Yes, We *Can* Design Languages for Human Beings

Lambda the Ultimate recently had a nice summary of a paper titled, “Is Transactional Programming Actually Easier?” In it, Rossbach, Hofmann, and Witchel report a study in which 147 undergrads in an operating systems course solved problems using traditional concurrency control mechanisms and newfangled memory transactions. The result? Students reported that transactions were harder to use, but actually had fewer errors in their synchronization code when using them.

At the risking of sounding like a curmudgeon (yes, David, I’m looking at you), why the hell don’t we do more of this? Why don’t we apply usability testing techniques to programming language features?  It’s easy to do in small cases, and as Microsoft’s Steven Clarke discusses in his chapter in Making Software, when done systematically, it can make programmers’ lives a lot better.
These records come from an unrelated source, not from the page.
-- ==== Sys2Proof/Laws/Ppu.lean ====
section
/-! SUPPORT. What the picture processor's operations can do: a tick changes none of the registers and memories a
CPU access sees but `v` and the three status flags, and every tick and every register access keeps `Ppu.Inv`. -/

namespace Sys2Proof.Machine

/-- The registers and memories that no tick changes (51_ppu R365, R374; 50_ppu R321–R346). -/
structure Ppu.SameRegisters (p q : Ppu) : Prop where
  oam : q.oam = p.oam
  ciram : q.ciram = p.ciram
  palette : q.palette = p.palette
  ctrl : q.ctrl = p.ctrl
  mask : q.mask = p.mask
  t : q.t = p.t
  fineX : q.fineX = p.fineX
  w : q.w = p.w
  oamAddr : q.oamAddr = p.oamAddr
  latch : q.latch = p.latch
  readBuffer : q.readBuffer = p.readBuffer
  lastSynced : q.lastSynced = p.lastSynced

theorem Ppu.SameRegisters.refl (p : Ppu) : p.SameRegisters p :=
  ⟨rfl, rfl, rfl, rfl, rfl, rfl, rfl, rfl, rfl, rfl, rfl, rfl⟩

theorem Ppu.SameRegisters.trans {p q r : Ppu} (h : p.SameRegisters q) (k : q.SameRegisters r) :
    p.SameRegisters r :=
  ⟨k.oam.trans h.oam, k.ciram.trans h.ciram, k.palette.trans h.palette, k.ctrl.trans h.ctrl,
    k.mask.trans h.mask, k.t.trans h.t, k.fineX.trans h.fineX, k.w.trans h.w, k.oamAddr.trans h.oamAddr,
    k.latch.trans h.latch, k.readBuffer.trans h.readBuffer, k.lastSynced.trans h.lastSynced⟩

/-- A conditional sub-step changes what its action changes. -/
theorem Ppu.SameRegisters.ite {p q : Ppu} (c : Bool) (h : p.SameRegisters q) :
    p.SameRegisters (if c then q else p) := by
  cases c
  · exact .refl p
  · exact h

/-! ### The sub-steps of a tick change no register -/

variable (cart : Option Cartridge) (params : Params) (p : Ppu)

theorem Ppu.nmiCountdown_same : p.SameRegisters p.nmiCountdown := by
  constructor <;> rfl

theorem Ppu.nmiChange_same : p.SameRegisters (Ppu.nmiChange params p) := by
  constructor <;> rfl

theorem Ppu.advance_same : p.SameRegisters p.advance := by
  unfold Ppu.advance
  split
  · constructor <;> rfl
  split
  · constructor <;> rfl
  split <;> constructor <;> rfl

theorem Ppu.renderPixel_same : p.SameRegisters p.renderPixel := by
  constructor <;> rfl

theorem Ppu.backgroundFetch_same : p.SameRegisters (p.backgroundFetch cart params) := by
  unfold Ppu.backgroundFetch
  simp only
  split <;> constructor <;> rfl

theorem Ppu.scrollStep_same : p.SameRegisters p.scrollStep := by
  have step : ∀ (q : Ppu) (v : BitVec 15), q.SameRegisters { q with v := v } := by
    intro q v; constructor <;> rfl
  exact ((Ppu.SameRegisters.ite _ (step p _)).trans (.ite _ (step _ _))).trans (.ite _ (step _ _))

theorem Ppu.evaluateSprites_same : p.SameRegisters (p.evaluateSprites cart params) := by
  constructor <;> rfl

theorem Ppu.spriteStep_same : p.SameRegisters (p.spriteStep cart params) := by
  unfold Ppu.spriteStep
  split
  · split
    · exact p.evaluateSprites_same cart params
    · constructor <;> rfl
  · exact .refl p

theorem Ppu.renderStep_same : p.SameRegisters (p.renderStep cart params) := by
  have step : ∀ (q : Ppu) (v : BitVec 15), q.SameRegisters { q with v := v } := by
    intro q v; constructor <;> rfl
  exact ((((Ppu.SameRegisters.ite _ (Ppu.renderPixel_same p)).trans
    (.ite _ (Ppu.backgroundFetch_same cart params _))).trans (.ite _ (step _ _))).trans
    (.ite _ (Ppu.scrollStep_same _))).trans (Ppu.spriteStep_same cart params _)

theorem Ppu.vblankBegin_same : p.SameRegisters (p.vblankBegin params) := by
  constructor <;> rfl

theorem Ppu.flagsClear_same : p.SameRegisters (p.flagsClear params) := by
  constructor <;> rfl

theorem Ppu.sequence_same : p.SameRegisters (p.sequence cart params) :=
  (((Ppu.advance_same p).trans (.ite _ (Ppu.renderStep_same cart params _))).trans
    (.ite _ (Ppu.vblankBegin_same params _))).trans (.ite _ (Ppu.flagsClear_same params _))

/-- What one tick leaves unchanged. -/
theorem Ppu.tick_same (s : Ppu × Pending) : s.1.SameRegisters (Ppu.tick cart params s).1 :=
  (Ppu.nmiCountdown_same s.1).trans (Ppu.sequence_same cart params _)

/-- What any number of ticks leaves unchanged. -/
theorem Ppu.ticks_same (n : Nat) : ∀ s : Ppu × Pending, s.1.SameRegisters (Ppu.ticks cart params n s).1 := by
  induction n with
  | zero => exact fun s => .refl s.1
  | succ n ih => exact fun s => (Ppu.tick_same cart params s).trans (ih _)

/-! ### The invariant -/

variable {params} {p}

/-- A conditional sub-step keeps the invariant if its action does. -/
theorem Ppu.Inv.ite {q : Ppu} (c : Bool) (hp : p.Inv params) (hq : p.Inv params → q.Inv params) :
    (if c then q else p).Inv params := by
  cases c
  · exact hp
  · exact hq hp

theorem Ppu.Inv.setV (h : p.Inv params) (v : BitVec 15) : Ppu.Inv params { p with v := v } :=
  { h with }

theorem Ppu.Inv.nmiCountdown (h : p.Inv params) : p.nmiCountdown.Inv params :=
  { h with
    line := h.line
    delay := Nat.le_trans (Nat.sub_le _ _) h.delay }

/-- The edge detector settles the line, whatever `ctrl` and `vblank` were set to before it. -/
theorem Ppu.Inv.nmiChange (h : p.Inv params) (ctrl : Byte) (vblank : Bool) :
    (Ppu.nmiChange params { p with ctrl := ctrl, vblank := vblank }).Inv params :=
  { h with
    line := rfl
    delay := by
      show (if _ then params.nmiDelayTicks else p.nmiDelay) ≤ _
      split
      · exact Nat.le_refl _
      · exact h.delay }

theorem Ppu.Inv.advance (h : p.Inv params) : p.advance.Inv params := by
  unfold Ppu.advance
  have hd := h.dot
  have hs := h.scanline
  split
  · exact { h with dot := by simp, scanline := by simp }
  split
  · exact { h with dot := by simp only; omega }
  split
  · exact { h with dot := by simp, scanline := by simp only; omega }
  · exact { h with dot := by simp, scanline := by simp }

/-- A 6-bit palette index. -/
theorem toNat_and_3F (b : Byte) : (b &&& 0x3F).toNat < 64 := by
  have : (b &&& 0x3F).toNat ≤ 0x3F := by
    rw [BitVec.toNat_and]
    exact Nat.and_le_right
  omega

/-- A pixel of a visible line and dot lies in the frame buffer. -/
theorem Ppu.Inv.renderPixel (h : p.Inv params) (hl : p.visibleLine = true) (hd : p.visibleDot = true) :
    p.renderPixel.Inv params := by
  have hline : p.scanline < 240 := by simpa [Ppu.visibleLine] using hl
  have hdot : 1 ≤ p.dot ∧ p.dot ≤ 256 := by simpa [Ppu.visibleDot] using hd
  have ha : 256 * p.scanline + (p.dot - 1) < 61440 := by omega
  exact { h with
    line := h.line
    frame := Mem.good_write _ _ _ _ h.frame ha
    pixels := fun c hc => by
      rcases (Mem.mem_write _ _ _ c).1 hc with ⟨rfl, -⟩ | ⟨hc, -⟩
      · exact toNat_and_3F _
      · exact h.pixels c hc }

theorem Ppu.Inv.backgroundFetch (h : p.Inv params) : (p.backgroundFetch cart params).Inv params := by
  unfold Ppu.backgroundFetch
  simp only
  split <;> exact { h with }

theorem Ppu.Inv.scrollStep (h : p.Inv params) : p.scrollStep.Inv params :=
  Ppu.Inv.ite _ (Ppu.Inv.ite _ (Ppu.Inv.ite _ h fun h => h.setV _) fun h => h.setV _) fun h => h.setV _

/-- A slot after slots were filled is a new one or an old one. -/
theorem mem_fillSlots (new : List SpriteSlot) : ∀ (slots : Vector SpriteSlot 8) (k : Nat) (s : SpriteSlot),
    s ∈ (fillSlots slots k new).toList → s ∈ new ∨ s ∈ slots.toList := by
  induction new with
  | nil => exact fun slots k s h => .inr h
  | cons n new ih =>
    intro slots k s h
    rcases ih _ _ _ h with h | h
    · exact .inl (List.mem_cons_of_mem _ h)
    · have h' : s ∈ slots.toList.set k n := by simpa using h
      rcases List.mem_or_eq_of_mem_set h' with h' | rfl
      · exact .inr h'
      · exact .inl List.mem_cons_self

theorem Ppu.Inv.evaluateSprites (h : p.Inv params) : (p.evaluateSprites cart params).Inv params :=
  { h with
    line := h.line
    sprCount := Nat.min_le_right _ _
    slots := fun s hs => by
      rcases mem_fillSlots _ _ _ _ hs with hs | hs
      · obtain ⟨n, hn, rfl⟩ := List.mem_map.1 hs
        have : n ∈ List.range 64 := (List.mem_filter.1 (List.mem_of_mem_take hn)).1
        exact List.mem_range.1 this
      · exact h.slots s hs }

theorem Ppu.Inv.spriteStep (h : p.Inv params) : (p.spriteStep cart params).Inv params := by
  unfold Ppu.spriteStep
  split
  · split
    · exact h.evaluateSprites cart
    · exact { h with sprCount := Nat.zero_le _ }
  · exact h

theorem Ppu.Inv.renderStep (h : p.Inv params) : (p.renderStep cart params).Inv params := by
  have h1 : (if p.visibleLine && p.visibleDot then p.renderPixel else p).Inv params := by
    split
    · rename_i hv
      rw [Bool.and_eq_true] at hv
      exact h.renderPixel hv.1 hv.2
    · exact h
  exact Ppu.Inv.spriteStep cart (Ppu.Inv.ite _ (Ppu.Inv.ite _ (Ppu.Inv.ite _ h1
    fun h => h.backgroundFetch cart) fun h => h.setV _) fun h => h.scrollStep)

theorem Ppu.Inv.vblankBegin (h : p.Inv params) : (p.vblankBegin params).Inv params :=
  { h.nmiChange p.ctrl true with line := rfl }

theorem Ppu.Inv.flagsClear (h : p.Inv params) : (p.flagsClear params).Inv params :=
  { h.nmiChange p.ctrl false with line := rfl }

theorem Ppu.Inv.sequence (h : p.Inv params) : (p.sequence cart params).Inv params := by
  exact Ppu.Inv.ite _ (Ppu.Inv.ite _ (Ppu.Inv.ite _ h.advance fun h => h.renderStep cart)
    fun h => h.vblankBegin) fun h => h.flagsClear

/-- Every tick keeps the invariant. -/
theorem Ppu.Inv.tick (pending : Pending) (h : p.Inv params) :
    (Ppu.tick cart params (p, pending)).1.Inv params :=
  h.nmiCountdown.sequence cart

/-- Any number of ticks keeps the invariant. -/
theorem Ppu.Inv.ticks (n : Nat) : ∀ (p : Ppu) (pending : Pending), p.Inv params →
    (Ppu.ticks cart params n (p, pending)).1.Inv params := by
  induction n with
  | zero => exact fun p _ h => h
  | succ n ih => exact fun p pending h => ih _ _ (h.tick cart pending)

/-! ### Register accesses -/

variable {cart}

theorem mirror_lt (mode : Mirroring) (m : Vector (Fin 2) 4) (q : Fin 4) : (mirror mode m q).val < 2 :=
  (mirror mode m q).isLt

theorem ciramIndex_lt (a : BitVec 14) : ciramIndex cart params a < 2048 := by
  unfold ciramIndex
  have h1 := mirror_lt (cartMirroring cart) params.fourScreenMap (quadrant a)
  have h2 : (a &&& 0x3FF).toNat ≤ 0x3FF := by
    rw [BitVec.toNat_and]
    exact Nat.and_le_right
  omega

theorem palIndex_lt (a : BitVec 14) : palIndex a < 32 := by
  have h : (a &&& 0x1F).toNat ≤ 0x1F := by
    rw [BitVec.toNat_and]
    exact Nat.and_le_right
  unfold palIndex
  simp only
  split <;> omega

/-- No palette address lands on an alias. -/
theorem paletteAlias_palIndex (a : BitVec 14) : paletteAlias (palIndex a) = false := by
  have h : (a &&& 0x1F).toNat ≤ 0x1F := by
    rw [BitVec.toNat_and]
    exact Nat.and_le_right
  unfold palIndex paletteAlias
  simp only [Bool.and_eq_false_iff, decide_eq_false_iff_not, beq_eq_false_iff_ne]
  split <;> omega

theorem Ppu.Inv.writeOam (h : p.Inv params) (d : Byte) : (p.writeOam d).Inv params :=
  { h with
    line := h.line
    oam := Mem.good_write _ _ _ _ h.oam p.oamAddr.isLt }

theorem Ppu.Inv.busWrite (h : p.Inv params) (a : BitVec 14) (d : Byte) :
    (p.busWrite cart params a d).1.Inv params := by
  unfold Ppu.busWrite
  split
  · exact h
  split
  · exact { h with line := h.line, ciram := Mem.good_write _ _ _ _ h.ciram (ciramIndex_lt a) }
  · exact { h with
      line := h.line
      palette := Mem.good_write _ _ _ _ h.palette (palIndex_lt a)
      aliases := fun c hc => by
        rcases (Mem.mem_write _ _ _ c).1 hc with ⟨rfl, -⟩ | ⟨hc, -⟩
        · exact paletteAlias_palIndex a
        · exact h.aliases c hc }

/-- Every register read keeps the invariant. -/
theorem Ppu.Inv.readReg (h : p.Inv params) (r : BitVec 3) : (p.readReg cart params r).2.Inv params := by
  unfold Ppu.readReg
  split
  · exact { h.nmiChange p.ctrl false with line := rfl }
  split
  · exact h
  split
  · exact { h with line := h.line }
  · exact h

/-- Every register write keeps the invariant. -/
theorem Ppu.Inv.writeReg (h : p.Inv params) (r : BitVec 3) (d : Byte) :
    (p.writeReg cart params r d).1.Inv params := by
  have h' : Ppu.Inv params { p with latch := d } := { h with line := h.line }
  unfold Ppu.writeReg Ppu.writeRegEffect
  split
  · exact { h.nmiChange d p.vblank with line := rfl }
  split
  · exact { h' with line := h.line }
  split
  · exact { h' with line := h.line }
  split
  · exact h'.writeOam d
  split
  · unfold Ppu.writeScroll
    split <;> exact { h' with line := h.line }
  split
  · unfold Ppu.writeAddr
    split <;> exact { h' with line := h.line }
  split
  · have hb := h'.busWrite (cart := cart) (Ppu.dataAddr { p with latch := d }) d
    exact { hb with line := hb.line }
  · exact h'

/-! ### The cartridge -/

@[simp] theorem Cartridge.writeChr_prg (c : Cartridge) (a : BitVec 14) (d : Byte) :
    (c.writeChr a d).prg = c.prg := by
  unfold Cartridge.writeChr
  split <;> rfl

@[simp] theorem Cartridge.writeChr_prgMask (c : Cartridge) (a : BitVec 14) (d : Byte) :
    (c.writeChr a d).prgMask = c.prgMask := by
  unfold Cartridge.writeChr
  split <;> rfl

@[simp] theorem Cartridge.writeChr_chrMask (c : Cartridge) (a : BitVec 14) (d : Byte) :
    (c.writeChr a d).chrMask = c.chrMask := by
  unfold Cartridge.writeChr
  split <;> rfl

@[simp] theorem Cartridge.writeChr_chrIsRam (c : Cartridge) (a : BitVec 14) (d : Byte) :
    (c.writeChr a d).chrIsRam = c.chrIsRam := by
  unfold Cartridge.writeChr
  split <;> rfl

@[simp] theorem Cartridge.writeChr_mirroring (c : Cartridge) (a : BitVec 14) (d : Byte) :
    (c.writeChr a d).mirroring = c.mirroring := by
  unfold Cartridge.writeChr
  split <;> rfl

@[simp] theorem Cartridge.writeChr_mapper (c : Cartridge) (a : BitVec 14) (d : Byte) :
    (c.writeChr a d).mapper = c.mapper := by
  unfold Cartridge.writeChr
  split <;> rfl

/-- CHR ROM is not writable (52_cartridge R411). -/
theorem Cartridge.writeChr_rom (c : Cartridge) (a : BitVec 14) (d : Byte) (h : c.chrIsRam = false) :
    c.writeChr a d = c := by
  simp [Cartridge.writeChr, h]

theorem Cartridge.Inv.writeChr {c : Cartridge} (h : c.Inv) (a : BitVec 14) (d : Byte) :
    (c.writeChr a d).Inv := by
  unfold Cartridge.writeChr
  split
  · exact { h with chr := Mem.good_write _ _ _ _ h.chr (Nat.lt_succ_of_le Nat.and_le_right) }
  · exact h

/-- A PPU bus write keeps the cartridge's invariant. -/
theorem busWrite_cart_inv (h : ∀ c, cart = some c → c.Inv) (a : BitVec 14) (d : Byte) :
    ∀ c, (p.busWrite cart params a d).2 = some c → c.Inv := by
  intro c hc
  unfold Ppu.busWrite at hc
  split at hc
  · obtain ⟨c', hc', rfl⟩ := Option.map_eq_some_iff.1 hc
    exact (h c' hc').writeChr a d
  split at hc <;> exact h c hc

/-- A register write changes the cartridge only through a write of the data port. -/
theorem writeReg_cart (r : BitVec 3) (d : Byte) :
    (p.writeReg cart params r d).2 =
      if r = 7 then (Ppu.busWrite cart params { p with latch := d } p.dataAddr d).2 else cart := by
  unfold Ppu.writeReg Ppu.writeRegEffect
  repeat' split
  all_goals first | rfl | simp_all

/-- Every register write keeps the cartridge's invariant. -/
theorem writeReg_cart_inv (h : ∀ c, cart = some c → c.Inv) (r : BitVec 3) (d : Byte) :
    ∀ c, (p.writeReg cart params r d).2 = some c → c.Inv := by
  rw [writeReg_cart]
  split
  · exact busWrite_cart_inv h _ _
  · exact h

end Sys2Proof.Machine
end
3 thoughts on “Yes, We *Can* Design Languages for Human Beings

  1. Zak

    I think experimental validation of programming language features is a dangerous idea. Empirical studies are done with small groups on small projects over short time periods. Relying on these studies could potentially bias languages towards the sort of features that work well for these small projects, but not so well on larger ones. For example, I would expect static type systems to compare unfavourably on smaller systems, but to be a net win for large systems. To pick a less controversial example, if you make the project small enough, any sort of testing will almost certainly result in a net loss of productivity.

    In short: there’s no reason to believe that results on small case studies generalize to large software projects when it comes to programming language features, and empirical studies could do more harm than good by biasing researchers to work on features that work well on small examples.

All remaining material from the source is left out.